Unlock the full potential of AI with Building LLMs for Production—our 470+ page guide to mastering LLMs with practical projects and expert insights!


Artificial Intelligence   Latest   Machine Learning

TAI #105: Claude Sonnet 3.5; price alone is progress.

Author(s): Towards AI Editorial Team

Originally published on Towards AI.

What happened this week in AI by Louie

AI news this week was dominated by the surprise release of a new model from Anthropic, which now tops most LLM benchmarks on most metrics. Claude Sonnet’s 3.5 price is 80% lower than its Opus 3.0 model (launched just three months ago), and it is also far better and faster on all metrics. Despite this better, faster, cheaper trifecta, some people are still vocally disappointed that LLMs are stalling! In most industries — price reduction alone is the biggest sign of technological progress. For example, solar energy costs are currently falling by around ~80% every 10 years, and this is due to lots of hard work, large amounts of investment, and many new inventions and innovations. Open-source AI has also rapidly contributed to even more affordable LLMs (such as Deepseek coder v2).

I played lots with Claude 3.5 this week — and on the capability side, it is clear it has made great progress on ability and code skills in particular, both for developers & non-technical users (new no-code interaction with generated code).
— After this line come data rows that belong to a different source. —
-- ==== Sys2Proof/WellFormed.lean ====
section
/-! DEFINITION. Which operations have legal operands: FBWR's index is at most 59 and SCHREG's period is not 0 (R92,
R100). The channel code 3 of FBWR has no `Channel`, so no term holds it. -/

namespace Sys2Proof

/-- The operand conditions of R92 beside match and mask. -/
def Instr.wellFormed : Instr → Bool
  | .nop => true
  | .fbwr idx _ _ => idx ≤ 59#6
  | .compile _ => true
  | .swapreq => true
  | .schreg _ period => period ≠ 0#24
  | .tickrd => true
  | .schedTick => true
  | .scanTick => true
  | .xferDone => true
  | .cbRet => true

end Sys2Proof
end

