/-- R69: a second COMPILE, and a second FBWR, with the same operands leaves the same state; only the record of outputs has
one more end of a command. The sentence is the spec's own inference. -/
def Obligations.CompileAndFbwrIdempotent : Prop :=
  (∀ (s t u : State) (rot : Bool), s.hostState = .ready → s.table.wf →
    exec (.compile rot) s = .next t → exec (.compile rot) t = .next u → u = { t with trace := u.trace }) ∧
  (∀ (s t u : State) (idx : BitVec 6) (ch : Channel) (v : Level), s.hostState = .ready →
    exec (.fbwr idx ch v) s = .next t → exec (.fbwr idx ch v) t = .next u → u = { t with trace := u.trace })

/-! ## The buffer exchange -/

/-- R190, SWAPREQ: write_slot flips and the Host waits; nothing else changes, and no response is given. Where no swap was
pending, one is now. -/
def Obligations.SwapreqResult : Prop :=
  decode (.host 0x30000000) = .ok .swapreq ∧
  ∀ s : State, s.hostState = .ready →
    exec .swapreq s = .next { s with writeSlot := 1 - s.writeSlot, hostState := .waitSwap } ∧
    (s.writeSlot = s.readSlot → (1 - s.writeSlot : Slot) ≠ s.readSlot)

/-- R191, the release: in WaitSwap the Host's step ends the command when write_slot = read_slot, and till then the Host
goes on waiting. -/
def Obligations.SwapreqRelease : Prop :=
  ∀ (s : State) (rest : List Turn), s.due = 0 → s.agenda = .host :: rest → s.hostState = .waitSwap →
    step s = .next
      (if s.writeSlot = s.readSlot then
        { s with agenda := rest, resp := ⟨0, 0⟩, hostState := .ready, trace := s.trace ++ [.done ⟨0, 0⟩] }
      else { s with agenda := rest })

/-! ## The scheduler -/

/-- R120, SCHREG. Period 0 is IllegalCommand. With the scheduler idle and room in the list the record becomes the head,
first firing at TICK + period; a full list is SchedFull. While the scheduler walks the command is held: the Host's steps
then change nothing, and when the scheduler is idle the next one ends it as above, with the TICK of that moment. -/
def Obligations.SchregResult : Prop :=
  (∀ (cb : BitVec 4) (period : BitVec 24), period ≠ 0 →
    decode (.host (0x4#4 ++ cb ++ period)) = .ok (.schreg cb period)) ∧
  (∀ (s : State) (cb : BitVec 4), s.hostState = .ready →
    exec (.schreg cb 0) s = .next { s with resp := ⟨1, 0⟩, trace := s.trace ++ [.done ⟨1, 0⟩] }) ∧
  (∀ (s : State) (cb : BitVec 4) (period : BitVec 24), s.hostState = .ready → s.schedState = .idle → period ≠ 0 →
    s.cblist.length < s.cfg.nCb →
      exec (.schreg cb period) s = .next
        { s with
          cblist := ⟨cb, period, BitVec.ofNat 64 (s.tick.toNat + period.toNat)⟩ :: s.cblist
          resp := ⟨0, 0⟩
          trace := s.trace ++ [.done ⟨0, 0⟩] }) ∧
  (∀ (s : State) (cb : BitVec 4) (period : BitVec 24), s.hostState = .ready → s.schedState = .idle → period ≠ 0 →
    s.cblist.length = s.cfg.nCb →
      exec (.schreg cb period) s = .next { s with resp := ⟨2, 0⟩, trace := s.trace ++ [.done ⟨2, 0⟩] }) ∧
  (∀ (s : State) (cb : BitVec 4) (period : BitVec 24), s.hostState = .ready → s.schedState ≠ .idle → period ≠ 0 →
    exec (.schreg cb period) s = .next { s with hostState := .waitSched cb period }) ∧
  (∀ (s : State) (cb : BitVec 4) (period : BitVec 24) (rest : List Turn), s.due = 0 → s.agenda = .host :: rest →
    s.hostState = .waitSched cb period → s.schedState ≠ .idle → step s = .next { s with agenda := rest }) ∧
  (∀ (s : State) (cb : BitVec 4) (period : BitVec 24) (rest : List Turn), s.due = 0 → s.agenda = .host :: rest →
    s.hostState = .waitSched cb period → s.schedState = .idle → period ≠ 0 →
      step s = exec (.schreg cb period) { s with agenda := rest, hostState := .ready })

/-- R212, SchedFull: with N_CB records in the list a SCHREG, at once or at the end of its hold, answers code 2 and leaves
the list as it is. -/
def Obligations.SchregOnFullList : Prop :=
  (∀ (s : State) (cb : BitVec 4) (period : BitVec 24), s.hostState = .ready → s.schedState = .idle → period ≠ 0 →
    s.cblist.length = s.cfg.nCb →
      exec (.schreg cb period) s = .next { s with resp := ⟨2, 0⟩, trace := s.trace ++ [.done ⟨2, 0⟩] }) ∧
  (∀ (s : State) (cb : BitVec 4) (period : BitVec 24) (rest : List Turn), s.due = 0 → s.agenda = .host :: rest →
    s.hostState = .waitSched cb period → s.schedState = .idle → s.cblist.length = s.cfg.nCb →
    step s = .next
      { s with agenda := rest, resp := ⟨2, 0⟩, hostState := .ready, trace := s.trace ++ [.done ⟨2, 0⟩] })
For developers, the new Sonnet 3.5 model progressed to a 64% success rate on complex agentic code tasks relative to the slower and 5x more expensive Opus 3.0 model at just 38% just three months ago. This was on an internal Anthropic benchmark where the agent had to search, view, and edit multiple files (mostly 3 or 4, up to 20!) to solve pull requests entirely.

For non-developers, Claude’s “Artifacts” now allows anyone to test and use LLM coding skills and build simple projects. It executes code content directly in the browser without you needing to copy and paste it into a code environment. While it only supports limited libraries & languages, Claude chooses from a powerful toolkit to fulfill your requests. For example, HTML is great for basic web pages, SVG for graphics, Mermaid for various diagrams, React for interactive applications, Markdown for formatted text, and the code artifact for any programming language snippets. This is all particularly powerful for allowing you to continue a conversation with the AI to iterate and improve its code, correct mistakes, and add features as you choose, all with natural language. OpenAI’s code interpreter is also making data analysis tasks & testing LLM-generated Python code easier for non-technical users, but it has less broad front-end capabilities.

Why should you care?

In AI, maybe we are getting a bit spoiled if we are only impressed by huge generational leaps in capability. Practical utility and economic use cases depend a lot on pricing and latency, but faster and cheaper models also allow for more complicated RAG, Fine-tuning, and Agent pipelines to be constructed to enhance performance further. Of course, many open source models already provide great capabilities for much cheaper prices than closed labs, though they do lag in capability, particularly in multimodal ability.

There has, in fact, been some level of stalling in scaling up LLM training clusters and scaling models to new levels of compute budget (layers, dimensions, and training data). I think getting clusters beyond ~30k H100 GPUs has taken longer than planned. But in the meantime, there has been progress on better datasets, new algorithms & new efficiency techniques, and, often, helped by innovation in the open-source arena. That’s not to say there is no merit in skepticism on LLM’s ability to progress indefinitely, however, without integrating more new ideas. It is true we haven’t yet had a GPT-5 class training cost model and no capability jump at the level of GPT-4. And there are still large classes of reasoning problems where LLMs fail completely.

Regarding Claude Artifacts — At Towards AI, our focus is on Making AI Accessible, so it’s great to see the coding capabilities of LLMs getting increasingly unlocked to the non-technical to experience and experiment with. We have recently released our 470-page book for building LLM apps with Python and have a new full pipeline advanced practical LLM & RAG course out soon, but we will also release courses this year for the non-technical to start building with LLMs.

Louie Peters — Towards AI Co-founder and CEO

This issue is brought to you thanks to AIPort:

Ever wondered how large language models like GPT-4 handle their immense computational demands? AIport’s latest article dives into the world of LLMs, exploring the challenges of model training and the innovative solutions that make it possible. Discover the top nine shortlisted tools that revolutionize LLM training, scaling, evaluation, and deployment.

From understanding model parallelism and detecting hallucinations to robust logging mechanisms and community support, this comprehensive guide is a must-read. Available for free, it’s perfect for both AI enthusiasts keen to transform their understanding of AI development and experienced engineers and entrepreneurs looking for ways to cut costs.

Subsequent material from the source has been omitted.